Kalian tidak akan beriman, kecuali dengan saling mencintai. Maukah kalian aku
tunjukkan kepada sesuatu yang jika kalian lakukan, maka kalian akan saling
mencintai? Sebarkanlah salam di antara kalian!” (HR. Muslim)
Selain itu, kita dianjurkan untuk
saling memberi salam tidak hanya kepada orang-orang yang kita kenal saja tetapi
begitupun dengan orang yang belum kita kenal. Dari Abdullah ibn Amr r.a., “Seorang
pemuda bertanya kepada Rasulullah saw, ‘Apa yang terbaik dalam islam?’
Rasulullah menjawab, ‘Memberi makan (orang miskin) dan mengucapkan salam kepada
yang engkau kenal atau yang tidak engkau kenal.” (HR. Bukhari dan
Muslim)
Salam merupakan salah satu dari
nama-nama Allah, menyebarkan salam berarti banyak menyebut Allah, sebagaimana
difirmankan oleh Allah, sebagaimana difirmankan oleh Allah,
“Laki-laki dan perempuan yang banyak menyebut (nama) Allah,
Allah telah menyediakan untuk mereka ampunan dan pahala yang besar.”(QS. AL-Ahzab: 35)
2. Apabila ia mengundangmu penuhilah
Dari Ibnu Umar Ibnu Umar ra.,
Rasulullah saw bersabda “Penuhilah undangan jika kalian diundang (HR.
Muslim) dan di hadits lain yang diriwayatkan oleh Abu Hurairah ra., Rasulullah
bersabda “Jika seorang diantara kamu diundang maka hendaklah ia
menghadirinya jika dia sedang berpuasa maka doakanlah dan kalau tidak berpuasa
hendaklah dia makan.” (HR. Muslim No.78)
Dari Jabir Abdullah ra, ia berkata
“Rasulullah saw bersabda:
“Bila
salah seorang di antara kamu diundang ke suatu jamuan makan, maka hendaklah ia
memenuhinya. Bila ia menghendaki dapat memakannya, dan bila menghendaki apat
membiarkannya”
3.
Apabila
dia minta nasehat maka nasehatilah
Menurut istilah syar’i, Ibnu
al-Atsir menyebutkan, “Nasehat adalah sebuah kata yang mengungkapkan suatu
kalimat yang sempurna, yaitu keinginan (memberikan) kebaikan kepada orang yang
dinasehati. Makna tersebut tidak bisa diungkapkan hanya dengan satu kata,
sehingga harus bergabung dengannya kata yang lain” (An-Nihayah (V/62).

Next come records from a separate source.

/-- A fault in the queue raises a further instance, or the packet is refused (09 R339, R340). -/
def fqFault (d : Nat) (f : FaultEntry) (cause : Nat) (s : State) : State :=
  let s0 := s.count (dreg .xltCnt d) XltCnt.FAULTS 1
  let s1 := match f.pkts with
    | p :: _ => raiseTied (dreg .xltErr d) XltErr.FAULT (s.refOf p) s0
    | [] => raise (dreg .xltErr d) XltErr.FAULT s0
  let refuse := fun (t : State) => refuseTagged 0x7F24 f.pkts (dropFq d f t)
  if s1.assist PartAssist.XLTF = 0 ∨ s1.fld (dreg .xltCfg d) XltCfg.RETRY ≤ f.tries then refuse s1
  else match raisePrec d f.ctx f.va f.w0 f.rd f.wr cause none s1 with
    | some (i, t) => t.modXltDie d fun y => { y with fq := y.fq.map fun g => if g = f then { f with tries := f.tries + 1, prec := some i, walk := none } else g }
    | none =>
      refuse (if (firstBelow (fun i => s1.fld (prec0 d i) XltPrec0.VALID == 0) 64).isNone then raise (dreg .xltErr d) XltErr.PRQFULL s1 else s1)

/-- A packet enters the fault queue tagged, with a copy of the context words that it still needs (05 R191, 09 R337). -/
def enterFq (d : Nat) (p : Pkt) (f : FaultEntry) (s : State) : State :=
  let copy := match p.flow? with
    | none => []
    | some n =>
      let c := s.flowCtx d p.epoch n
      (List.range 4).map (s.flowWord d p.epoch n) ++ (List.range 4).map (s.flowWord d p.epoch (d * flowsPerDie + c.nxt))
  let r := tagMembers { p with fctx := copy } s
  r.2.modXltDie d fun y => { y with fq := y.fq ++ [{ f with pkts := r.1 }] }

/-- A translation fault of an untagged packet (09 R337 to R340). -/
def pktFault (d : Nat) (p : Pkt) (x va : Nat) (w0 w1 : Word) (rd wr : Bool) (cause : Nat) (s : State) : State :=
  let s1 := raiseTied (dreg .xltErr d) XltErr.FAULT (s.refOf p) (s.count (dreg .xltCnt d) XltCnt.FAULTS 1)
  let hard := fun (t : State) => refusePkt { p with verdict := 3, reason := 0x7F24 } false t
  if s1.assist PartAssist.XLTF = 0 then hard s1
  else if 256 ≤ (s1.xltDie d).fq.length then hard (raise (dreg .xltErr d) XltErr.FQFULL s1)
  else match raisePrec d x va w0 rd wr cause none s1 with
    | some (i, t) => enterFq d p { pkts := [], ctx := x, va := va, rd := rd, wr := wr, tries := 1, prec := some i, w0 := w0, w1 := w1 } t
    | none =>
      hard (if (firstBelow (fun i => s1.fld (prec0 d i) XltPrec0.VALID == 0) 64).isNone then raise (dreg .xltErr d) XltErr.PRQFULL s1 else s1)

/-! ### Translation of a packet (09 R325 to R327, R336) -/

/-- Whether a request reads, and whether it writes (09 R324). -/
def Tlp.reads (t : Tlp) : Bool := t.kind == 1 || t.kind == 2 || t.kind == 14
def Tlp.writes (t : Tlp) : Bool := t.kind == 0 || t.kind == 2 || t.kind == 3

/-- What translation makes of a packet before any walk: go on, walk an address, or refuse with a reason code and an XLT.ERR bit. -/
inductive Xlated where
  | pass (p : Pkt)
  | walk (p : Pkt) (va : Nat)
  | refuse (reason : Nat) (bit : Option Field)
  deriving DecidableEq, Repr

/-- A memory request mapped by the window records (09 R324, R326). -/
def State.mapWindow (s : State) (p : Pkt) (w0 w1 : Word) (useWalk : Bool) : Xlated :=
  let d := pdie p.iport
  match s.window d p.epoch w1 p.tlp.addr with
  | none => .refuse 0x7F21 (some XltErr.NOWIN)
  | some w =>
    if (p.tlp.reads = true ∧ w.rd = false) ∨ (p.tlp.writes = true ∧ w.wr = false) then .refuse 0x7F22 (some XltErr.NOWIN)
    else
      let q : Pkt := { p with tlp := { p.tlp with addr := w.addr }, mdata := { p.mdata with egress := w.egress } }
      if useWalk ∧ w.pt = true ∧ getBits w0 54 53 ≠ 0 then .walk q w.addr else .pass q

/-- The table of 09 R325, with the address translation services of R336. -/
def State.translate (s : State) (p : Pkt) (x : Nat) : Xlated :=
  let d := pdie p.iport
  let e := p.epoch
  let w0 := s.ctxWord d e x 0
  let w1 := s.ctxWord d e x 1
  let t := p.tlp
  let ptw := getBits w0 54 53
  let vrid := getBits w0 47 32
  let prid := getBits w0 31 16
  if getBits w0 56 55 ≠ 2 ∧ t.isMem = true ∧ (t.atype = 1 ∨ t.atype = 2) ∧ ptw ≠ 0 then .refuse 0x7F23 (some XltErr.ATS)
  else match getBits w0 56 55 with
    | 0 =>
      if t.cls = 2 then
        if t.cid = prid then .pass { p with tlp := { t with cid := vrid } }
        else if t.rid = vrid then .pass { p with tlp := { t with rid := prid, tid := prid } }
        else .pass p
      else if t.rid = prid then
        let q : Pkt := { p with tlp := { t with rid := vrid } }
        if t.isMem = true ∧ t.atype = 0 ∧ ptw ≠ 0 then .walk q t.addr else .pass q
      else if t.isMem then s.mapWindow p w0 w1 false
      else if (t.kind = 10 ∨ t.kind = 11) ∧ t.mroute = 2 ∧ t.tid = vrid then .pass { p with tlp := { t with tid := prid } }
      else .pass p
    | 1 => if t.isMem then s.mapWindow p w0 w1 true else .pass p
    | _ => .refuse 0x7F20 none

Ini semakna dengan defenisi yang disampaikan oleh Imam Khaththabi. Beliau
berkata, “Nasehat adalah sebuah kata yang jami‘ (luas maknanya) yang berarti
mengerahkan segala yang dimiliki demi (kebaikan) orang yang dinasihati. Ia
merupakan sebuah kata yang ringkas (namun luas maknanya). Tidak ada satu kata
pun dalam bahasa Arab yang bisa mengungkapkan makna dari kata (nasehat) ini,
kecuali bila digabung dengan kata lain.” (I’lamul-Hadits (I/189-190)
danSyarah Shahih Muslim (II/32-33), lihat Fathul Bari (I/167)).
Suatu keharusan bagi setiap umat manusia untuk selagi
menasehati dalam kebaikan, selagi mengajak kepada yang ma’ruf dan selalu
mengingatkn ketika saudaranya khilaf. Firman Allah dalam al-qur’an (QS. An-Nahl:125) :
Didalam hadits Rasulullah, di
jelaskan beberapa tahap dalam menasehati dan hendaklah kita mengikuti agar bisa
mendapat kemuliaannya, sabda Rasulullah “Barangsiapa yang melihat
perkara mungkar, maka hendaklah ia mencegahnya dengan tangannya. Jika tidak
mampu, maka dengan hatinya, maka hal yang terakhir ini sebagai pertinda
selemah-lemahnya iman.”(HR. Muslim, Ahmad, Abu Daud, At-Tirmidzi).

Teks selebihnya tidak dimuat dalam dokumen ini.